In early August, a California judge imposed an injunction that prohibited McClellan from being within 10 yd of any person under the age of 18 in the state or any place where they might congregate, which later that month resulted in McClellan spending 10 days in jail for having been near a childcare center in Los Angeles. The ruling, which went beyond what was requested by the attorneys who filed the case, was criticized by civil libertarians as being too broad and effectively banning McClellan from being anywhere in the state. The same injunction was later determined to be invalid due to the fact that the judge had failed to give McClellan proper notice of the hearing where the merits of the injunction would be argued. The judge later revised the order while citing concerns about its constitutionality.

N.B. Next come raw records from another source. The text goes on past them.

-- ==== Sys2Proof/Machine/CollOps.lean ====
section
/-! DEFINITION. The sorting office (R283 to R302): the order among collectives, the pieces they send and process, their
ends, and the checked adder lanes. -/

namespace Sys2Proof.Machine

/-! ### Order keys and states (R297) -/

/-- Key `a` is earlier than key `b`: by beat, then by id (R297). -/
def keyLt (a b : BitVec 40 × BitVec 32) : Bool := beatLater b.1 a.1 || (a.1 == b.1 && decide (a.2 < b.2))

/-- The order key of a collective (R297). -/
def collKey (c : Coll) : BitVec 40 × BitVec 32 := (c.start, coId c.entry)

/-- Entry `i` of umbel `u`'s release table. -/
def relAt (s : State) (u i : Nat) : Option (BitVec 256) :=
  match s.run.image with
  | some im => im.rels[(umRelOff (umbelOf s u)).toNat + i]?
  | none => none

/-- The COLL_START release that names collective `id`: umbel, index, entry (R290: exactly one). -/
def collRel (s : State) (id : BitVec 32) : Option (Nat × Nat × BitVec 256) :=
  (umbels s).findSome? fun e =>
    if umUsed e.2 then
      (List.range (umRelCount e.2).toNat).findSome? fun i =>
        match relAt s e.1 i with
        | some r => if relAction r == 3 && relObject r == id then some (e.1, i, r) else none
        | none => none
    else none

/-- The collective entries of hub `h` in the loaded image. -/
def hubColls (s : State) (h : Nat) : List (BitVec 512) :=
  match s.run.image with | some im => im.colls.filter fun e => (coHub e).toNat == h | none => []

/-- The start beat of the next instance of an image collective whose release has not fired (R297). -/
def nextInstance (s : State) (e : BitVec 512) : Option (BitVec 40) :=
  if s.sched = .running ∨ s.sched = .quiesced ∨ s.sched = .stopped then
    match collRel s (coId e) with
    | some (u, i, r) =>
      let x := relOf s u
      some (pmBeat (stepBase s (if i < x.idx then x.step + 1 else x.step) + relOffset r))
    | none => none
  else none

/-- The instance an office holds under a key. -/
def findColl (o : Office) (k : BitVec 40 × BitVec 32) : Option Coll := o.colls.find? fun c => collKey c == k

/-- The image lists an instance under the key whose release has not fired yet. -/
def isListed (s : State) (h : Nat) (k : BitVec 40 × BitVec 32) : Option (BitVec 512) :=
  (hubColls s h).find? fun e => coId e == k.2 && (match nextInstance s e with
    | some n => decide ((k.1 - n).toNat < 2 ^ 39) && (k.1 - n).toNat % stepBeats s == 0
    | none => false)

/-- The state of the collective with key `k` at office `h`. -/
def collState (s : State) (h : Nat) (k : BitVec 40 × BitVec 32) : Option CollSt :=
  match findColl (officeOf s h) k with
  | some c => some c.st
  | none => (isListed s h k).map fun _ => .listed

/-- Every key the office still expects: the next instance of each image collective, and what is armed or active. -/
def expectedKeys (s : State) (h : Nat) : List (BitVec 40 × BitVec 32) :=
  (hubColls s h).filterMap (fun e => (nextInstance s e).map fun n => (n, coId e)) ++
    ((officeOf s h).colls.filter fun c => c.st = .armed || c.st = .active).map collKey

/-- Some collective of the office with a key earlier than `k` has neither started nor failed (R297). -/
def mustWait (s : State) (h : Nat) (k : BitVec 40 × BitVec 32) : Bool :=
  let o := officeOf s h
  o.colls.any (fun c => c.st = .armed && keyLt (collKey c) k) ||
  (hubColls s h).any fun e => match nextInstance s e with
    | some n =>
      keyLt (n, coId e) k && (List.range ((k.1 - n).toNat / stepBeats s + 1)).any fun j =>
        let x := (n + BitVec.ofNat 40 (j * stepBeats s), coId e)
        keyLt x k && (match findColl o x with | some c => c.st = .armed || c.st = .listed | none => true)
    | none => false

/-- The active collectives of an office. -/
def activeColls (o : Office) : List Coll := o.colls.filter fun c => c.st = .active

/-- Replace the instance of the same key. -/
def putColl (s : State) (h : Nat) (c : Coll) : State :=
  modOffice s h fun o =>
    if (findColl o (collKey c)).isSome then
      { o with colls := o.colls.map fun x => if collKey x == collKey c then c else x }
    else { o with colls := o.colls ++ [c] }

/-! ### Shape of a collective (R287, R291, R293) -/

/-- Stations, elements and the station's place. -/
def coN (e : BitVec 512) : Nat := (coRingN e).toNat + 1
def coCount (e : BitVec 512) : Nat := (coElems e).toNat + 1
def isReduce (e : BitVec 512) : Bool := coKind e == 2 || coKind e == 3
def isBcast (e : BitVec 512) : Bool := coKind e == 1 || coKind e == 3
def isRoot (e : BitVec 512) : Bool := coPos e == coRoot e
/-- The station after the root begins each reduce piece (R293). -/
def isFirst (e : BitVec 512) : Bool := (coPos e).toNat == ((coRoot e).toNat + 1) % coN e
/-- The station before the root does not forward broadcast pieces (R293). -/
def isLast (e : BitVec 512) : Bool := ((coPos e).toNat + 1) % coN e == (coRoot e).toNat

/-- The reduce pieces of a sum or an all-reduce carry the overflow flag (R296). -/
def carriesOvf (e : BitVec 512) : Bool := (isReduce e && coOp e == 0) || coKind e == 3

/-- Bytes of one element in format `f` (BF16 or FP32). -/
def collBytes (f : BitVec 4) : Nat := if f = 6 then 2 else 4

/-- Elements per packet: 4,032 bytes of pairs or of values (R291). -/
def perPacket (e : BitVec 512) (bcast : Bool) : Nat := if bcast then 4032 / collBytes (coOutFmt e) else 504

/-- Elements of piece `i`. -/
def pieceElems (e : BitVec 512) (i : Nat) : Nat := min 8192 (coCount e - i * 8192)

/-- Pieces of a collective. -/
def pieceCount (e : BitVec 512) : Nat := (coCount e + 8191) / 8192

/-- The first element of a packet. -/
def packetElem (e : BitVec 512) (ph : BitVec 384) : Nat :=
  (phPiece ph).toNat * 8192 + (phPart ph).toNat * perPacket e (phRound ph)

/-- A piece header (R292). -/
def mkPh (id : BitVec 32) (start : BitVec 40) (i part : Nat) (round ovf abort : Bool) (code : Err) (n : Nat) : BitVec 384 :=
  id ++ start ++ BitVec.ofNat 27 i ++ BitVec.ofNat 5 part ++ BitVec.ofBool round ++ BitVec.ofBool ovf ++
    BitVec.ofBool abort ++ code ++ BitVec.ofNat 11 n ++ (0 : BitVec 258)

/-- The source id and clock of an office. -/
def officeSrc (s : State) (h : Nat) : BitVec 32 := srcUnit s 0xA6 h 0
def officePm (s : State) (h : Nat) : Pm := clock s (domHub h)

/-- The step an instance belongs to (R36); the current step for a host collective. -/
def collStep (s : State) (c : Coll) : BitVec 40 :=
  if c.isHost then s.run.step else BitVec.ofNat 40 ((c.start - s.run.startBeat).toNat / stepBeats s)

/-- The overflow flag of step `k` on this package (R196). -/
def ovfFlag (s : State) (k : BitVec 40) : Bool := s.run.ovf.contains k

/-- The overflow flag of step `k` is set. -/
def setOvf (s : State) (k : BitVec 40) : State :=
  if ovfFlag s k then s else modRun s fun r => { r with ovf := r.ovf ++ [k] }

/-! ### Sending -/

/-- A PIECE packet to the next station. -/
def sendPiece (s : State) (h : Nat) (c : Coll) (ph : BitVec 384) (data : List Byte) : State :=
  let e := c.entry
  trace (sendReqTo s h (coNextPkg e) (coNextHub e) none 5 (coFlow e) (leBytes 48 ph ++ data) (.piece (coId e)))
    (officeSrc s h) (officePm s h) evTracePiece (some (imgOwner s)) [(32, (phPiece ph).toNat), (16, 0)]

/-- The link toward the previous station's package on the flow's twin (R301). -/
def prevLink (s : State) (e : BitVec 512) : Option Nat :=
  (List.range 12).find? fun l => peerPkg s l == coPrevPkg e && l % 2 == b2n (flTwin (flowEnt s (coFlow e)))

/-- A COLL_ABORT to the next station (R300, R301). -/
def abortNext (s : State) (h : Nat) (c : Coll) (code : Err) : State :=
  let e := c.entry
  sendReqTo s h (coNextPkg e) (coNextHub e) none 5 (coFlow e) (leBytes 48 (mkPh (coId e) c.start 0 0 false false true code 0))
    (.piece (coId e))

/-- A COLL_ABORT to the previous station. -/
def abortPrev (s : State) (h : Nat) (c : Coll) (code : Err) : State :=
  let e := c.entry
  let via := if coPrevPkg e = s.place.addr then none else prevLink s e
  sendReqTo s h (coPrevPkg e) (coPrevHub e) via 5 (coFlow e) (leBytes 48 (mkPh (coId e) c.start 0 0 false false true code 0))
    (.piece (coId e))

/-! ### Ends (R297, R300) -/

/-- Pieces finished at the station. -/
def piecesDone (c : Coll) : Nat :=
  (if isReduce c.entry && !(coKind c.entry == 3 && !isRoot c.entry) then c.reduced else c.bcast) / 8192

/-- coll.done for a host collective that asked for it (R353). -/
def notifyColl (s : State) (h : Nat) (c : Coll) (code : Err) : State :=
  match c.notify with
  | some x => post s (officeSrc s h) (officePm s h) evCollDone (some (BitVec.ofNat 6 x.val)) code
      [(32, (coId c.entry).toNat), (64, c.start.toNat)]
  | none => s

/-- A station fails a collective with `code` and passes the abort on (R300). -/
def failColl (s : State) (h : Nat) (c : Coll) (code : Err) (next prev : Bool) : State :=
  let s1 := putColl s h { c with st := .failed }
  let s2 := modOffice s1 h fun o => { o with
    held := o.held.filter fun x => !(phId x.ph == coId c.entry && phStart x.ph == c.start)
    collFailed := satInc o.collFailed }
  let s3 := post s2 (officeSrc s h) (officePm s h) (if code = eCollOrder then evCollOrder else evCollFault)
    (some (imgOwner s)) code [(32, (coId c.entry).toNat), (64, c.start.toNat), (32, (coPos c.entry).toNat), (32, piecesDone c)]
  let s4 := notifyColl s3 h c code
  let s5 := if next then abortNext s4 h c code else s4
  if prev then abortPrev s5 h c code else s5

/-- Everything R293 gives the station is written and forwarded. -/
def collDoneNow (c : Coll) : Bool :=
  let e := c.entry
  (!isReduce e || c.reduced == coCount e) && (!isBcast e || isRoot e || c.bcast == coCount e)

/-- A station finishes (R297). -/
def finishColl (s : State) (h : Nat) (c : Coll) : State :=
  if c.st = .active ∧ collDoneNow c = true then
    let s1 := putColl s h { c with st := .finished }
    let s2 := modOffice s1 h fun o => { o with collDone := satInc o.collDone }
    notifyColl (addReceipt s2 (coDone c.entry) 1 (officeSrc s h)) h c eOk
  else s

/-! ### Elements (R294) -/

/-- The code a memory access of the office meets (R226, R300). -/
def collFault (s : State) (a n : Nat) (wr : Bool) : Option Err :=
  match accessFault s (ctxKey s (imgOwner s)) a n (!wr) wr with
  | some e => if e = eKey ∨ e = eRetired then some e else some eKey
  | none => none

/-- Element `i` of the station's contribution: its value and the flags of reading it. -/
def contribution (s : State) (e : BitVec 512) (ftz : Bool) (i : Nat) : Val × BitVec 8 :=
  let b := collBytes (coInFmt e)
  readF (if coInFmt e = 6 then fBF16 else fFP32) ftz (leNat (pkgRead s ((coSrc e).toNat + i * b) b))

/-- One element of a reduce round at a station: the pair that leaves it, with flags. -/
def reduceElem (e : BitVec 512) (ftz : Bool) (p : BitVec 64) (x : Val) : BitVec 64 × BitVec 8 :=
  if coOp e = 0 then
    let r := accumulateW ftz (fld p 32 32) (fld p 0 32) x
    (r.1 ++ r.2.1, r.2.2)
  else
    let a := read32 ftz (fld p 32 32)
    let v := if coOp e = 1 then maxVal a.1 x else minVal a.1 x
    (BitVec.ofNat 32 (codeOf fFP32 v) ++ (0 : BitVec 32), a.2)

Later that month, the injunction became permanent and further extended the restraining order to three years. In late August, McClellan stated that he had to leave the state of California because of the ruling. As a car dweller, he told the Crime Library that the order made it impossible for him to perform everyday activities such as eating at restaurants. As of September 12, McClellan had already flown out of the state.

=== After 2007 ===
McClellan was never convicted of any sexual crime. As a result of the controversy, California's state legislature passed a law in 2008 that made it illegal to publish certain types of information about a child on the internet with the intent that another person imminently use such information to commit a crime against the child. As of 2009, the stegl domain was down. In 2013, he told a local news organization that he had stopped his activities with online websites.